Stream and associated greenway in Charlotte, North Carolina

McMullen Creek is a stream located in the southern part of Charlotte, North Carolina, within Mecklenburg County. It is a major tributary in the county's network of waterways and is known locally for the extensive greenway trail that runs along its banks.

==Course and Watershed==
McMullen Creek is situated entirely within the urbanized limits of Charlotte and Mecklenburg County. The stream is part of the larger Catawba River Basin, which is the ultimate destination for the water flow.

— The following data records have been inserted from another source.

-- ==== Sys2Proof/Machine/Slot.lean ====
section
/-! DEFINITION. The slot event (R125): every block's work of a slot, the requests of its two control cells, the line sample, and the frames of the slot. -/
namespace Sys2Proof.Machine

/-! ### Requests from control cells (R191 to R194) -/

/-- The kind's own checks and effects (R192), an RDREC reading the view `v` of the state. -/
def requestAct (v : State → State) : Request → State → Answer
  | .rdrec sel part => fun s => rdrecOf (v s) sel part s
  | .carset a => carset a
  | .caron c => caron c
  | .caroff c => caroff c
  | .carclr c => carclr c
  | .trim c g x => trim c g x
  | .grpset a => grpset a
  | .sprst p => sprst p
  | .incset l => incset l
  | .incclr => incclr
  | .profset a => profset a
  | .annc a => annc a
  | .ancan t => ancan t
  | .voxset a => voxset a
  | .pgopen p => pgopen p
  | .pgdata o d => pgdata o d
  | .pgcommit => pgcommit
  | .blkerase b => blkerase b
  | .blkguard b k => blkguard b k
  | .msgdef a => msgdef a
  | .msgclr m => msgclr m
  | .trksel p => trksel p
  | .timset l v => timset l v
  | .save => save
  | .restart f => restart f
  | .causeclr => causeclr

/-- One control cell handed over from port `p` (R191). -/
def takeCell (v : State → State) (p : TrunkId) (cell : List Byte) (s : State) : State :=
  match readCell cell with
  | .badCheck => s.respond p ⟨0, 0, .malformed, []⟩
  | .empty => s
  | .malformed tag kind => s.respond p ⟨tag, kind, .malformed, []⟩
  | .request tag r => serve p tag (requestCode r) (requestAct v r) s

/-- The cell of the good frame consumed on port `p`, if one was (R121). -/
def takeFrameCell (v : State → State) (p : TrunkId) (f : Option (List Byte)) (s : State) : State :=
  match f with
  | some bs => takeCell v p (frameCell bs) s
  | none => s

/-! ### What a read taken early sees (R67, R113; entry 27) -/

/-- The limiter states as left by the slot before, under floors stored since (R64, R67). -/
def earlyLimiters (pre s : State) : Table Limiter 8 :=
  .make fun g => { pre.dmx.get g with factor := max (pre.dmx.get g).factor (configOf s.lal g).floor }

/-- The combiner as left by the close before, with the gates closed and histories emptied since (R103, R109, R113). -/
def earlyCombiner (pre s : State) : Combiner :=
  { s.ucb with
    gates := .make fun g => .make fun l =>
      if ((s.lal.get g).lanes.get l).state = .live then (pre.ucb.gates.get g).get l else closedGates
    history := .make fun c => if (s.ctb.get c).state = .active then pre.ucb.history.get c else []
    lastClose := .make fun c =>
      if (s.ctb.get c).state = .active ∧ (pre.ctb.get c).state ≠ .active then none else pre.ucb.lastClose.get c
    lastClosed := pre.ucb.lastClosed }

/-- The view of an RDREC executed in the slot: before the mixer's work and the close, or after them. That the RDRECs of both
ports in one slot fall on the same side of each is the model's (entry 27). -/
def earlyView (ord : SlotOrder) (pre s : State) : State :=
  { s with
    dmx := if ord.readsBeforeMixer then earlyLimiters pre s else s.dmx
    ucb := if ord.readsBeforeClose then earlyCombiner pre s else s.ucb }

/-! ### The works of a slot -/

/-- Everything that the works of slot `n` use, each item as named in its chapter (Tables 3-1 and 5-2, R146): the hub before
the slot event, the lane tables of HFN n with the coverage of the slot, the active frame, and the work of the players. -/
def slotInput (n : FrameNo) (pre : State) (active : Option (List Byte)) : MixInput where
  hfn := n
  pre := pre
  lanes := markLanes pre.ctb pre.bku (guardStep pre.lal)
  active := active
  play0 := pre.bku.bp0.slotWork pre.ast pre.bku.params (active.map frameSpeech)
  play1 := pre.bku.bp1.slotWork pre.ast pre.bku.params (active.map frameSpeech)

/-- The span side's work: missed slots (R71), then the close of slot n-4 (R97). -/
def spanWork (i : MixInput) (s : State) : State :=
  closeSlot i.hfn i.pre.ctb i.lanes (s.withSpans (s.spans.missSlots s.lal))

/-- The break-in unit's work (R146). -/
def playerWork (i : MixInput) (s : State) : State :=
  s.withBku (s.bkuView.slotWork i.hfn s.ict.row.announceMask i.play0 i.play1 i.lanes)

/-- The works of the slot in the order given. -/
def works (o : WorkOrder) (i : MixInput) (s : State) : State :=
  match o with
  | .mixerSpanPlayers => playerWork i (spanWork i (mixerWork i s))
  | .mixerPlayersSpan => spanWork i (playerWork i (mixerWork i s))
  | .spanMixerPlayers => playerWork i (mixerWork i (spanWork i s))
  | .spanPlayersMixer => mixerWork i (playerWork i (spanWork i s))
  | .playersMixerSpan => spanWork i (mixerWork i (playerWork i s))
  | .playersSpanMixer => mixerWork i (spanWork i (playerWork i s))

/-! ### Span downlink frames (R30, R90, R91) -/

/-- The directive for a position (R90). -/
def directiveFor (cfg : GroupConfig) (r : Remote) (k : Pos) : Directive :=
  if cfg.configured k then ⟨true, r.feed, r.inService⟩ else ⟨false, .a, false⟩

/-- The span downlink frame of HFN n for group `g` (R91). -/
def downlinkFrame (i : MixInput) (g : GroupId) : DownlinkFrame where
  hfn := i.hfn
  timing := i.pre.fps.ref
  level := i.pre.ict.effective
  directives := .make fun k => directiveFor (configOf i.pre.lal g) ((i.pre.sif.remotes.get g).get k) k
  laneMap := .make fun l => mapEntry i.pre.ctb ((i.lanes.get g).lanes.get l)
  blocks := .make fun l => (i.lane g l).block

/-- The frame sent on a port, if it is enabled and not quiet (R91). -/
def sentOn (i : MixInput) (p : SpanId) (x : SpanPort) : Option DownlinkFrame :=
  match servedBy i.pre.lal p with
  | some (g, _) => if x.quiet = 0 then some (downlinkFrame i g) else none
  | none => none

/-- The frames of HFN n sent, and the quiet counts of the ports that send none counted down (R91). -/
def sendSpans (i : MixInput) (s : State) : State :=
  { s with sif := { s.sif with
      out := .make fun p => sentOn i p (s.sif.ports.get p)
      ports := .make fun p => { s.sif.ports.get p with quiet := (s.sif.ports.get p).quiet - 1 } } }

/-! ### The tail of a slot -/

/-- The line sample and the two cells, in the order given (R188, R193). -/
def tail (o : TailOrder) (line reqA reqB : State → State) (s : State) : State :=
  match o with
  | .lineAB => reqB (reqA (line s))
  | .lineBA => reqA (reqB (line s))
  | .aLineB => reqB (line (reqA s))
  | .bLineA => reqA (line (reqB s))
  | .abLine => line (reqB (reqA s))
  | .baLine => line (reqA (reqB s))

/-- The hub at the slot event of `n`, before its works: HFN counted, responses cleared, the consumption taken, the lane tables
of HFN n in place (R125, R194, R117, R29). -/
def openSlot (n : FrameNo) (ord : SlotOrder) (s : State) : State × HandOver :=
  let c := consumption ord.expiryFirst { s with mga := { s.mga with respA := none, respB := none } }
  ({ c.1 with fps := { c.1.fps with hfn := some n }, lal := markLanes s.ctb s.bku (guardStep s.lal) }, c.2)

/-- The slot event of `n`. -/
def slotEvent (n : FrameNo) (line : Bool) (ord : SlotOrder) (s : State) : State :=
  let c := openSlot n ord s
  let i := slotInput n s c.2.active
  let v := earlyView ord s
  let t := sendSpans i (works ord.works i c.1)
  let t := tail ord.tail (lineSample n line) (takeFrameCell v .a c.2.frameA) (takeFrameCell v .b c.2.frameB) t
  completeFrames n t

/-- SLOT: the slot event of the next HFN; where a RESTART is pending the restart takes effect in its place (R203), and while
the hub is held in reset no slot event is raised (R204). -/
def slot (line : Bool) (ord : SlotOrder) (s : State) : State :=
  match s.mga.restart with
  | some f => restartNow f s
  | none => slotEvent s.fps.next line ord s

/-- The meaning of SLOT. -/
def execSlot (line : Bool) (ord : SlotOrder) (s : State) : Host.Outcome State Fault Refusal := eventCommand (slot line ord) s

end Sys2Proof.Machine
end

The McMullen Creek watershed is characterized as highly urbanized, with residential land use making up over 80% of the drainage area. The stream is monitored by the United States Geological Survey (USGS), which maintains stream gauges to track water levels and flow. At the gauge near Sharon View Road, the drainage area is documented as approximately 6.95 square miles. Certain sections of the stream are prone to flooding, which is monitored by the National Weather Service (NWS) via gauges such as the one located near Lincrest Place.

==Greenway==
The creek is most widely known for the McMullen Creek Greenway, a segment of the larger Mecklenburg County Greenway System. The McMullen Creek Greenway is connected to the Lower McAlpine Creek Greenway and the Four Mile Creek Greenway, forming a continuous multi-use pathway network. This interconnected route is approximately 5.8 miles (9.3 km) long. The greenway features varied surfaces, including pavement, crushed gravel, and elevated wooden boardwalks that traverse swampy sections of the floodplain. The path runs through a protected riparian area consisting of woodland, floodplain, and wetland habitats. The greenway corridor is an important ecological site, hosting the first documented great blue heron rookery in Mecklenburg County. The area also provides shelter for various other bird species, including the migratory American redstart and scarlet tanager.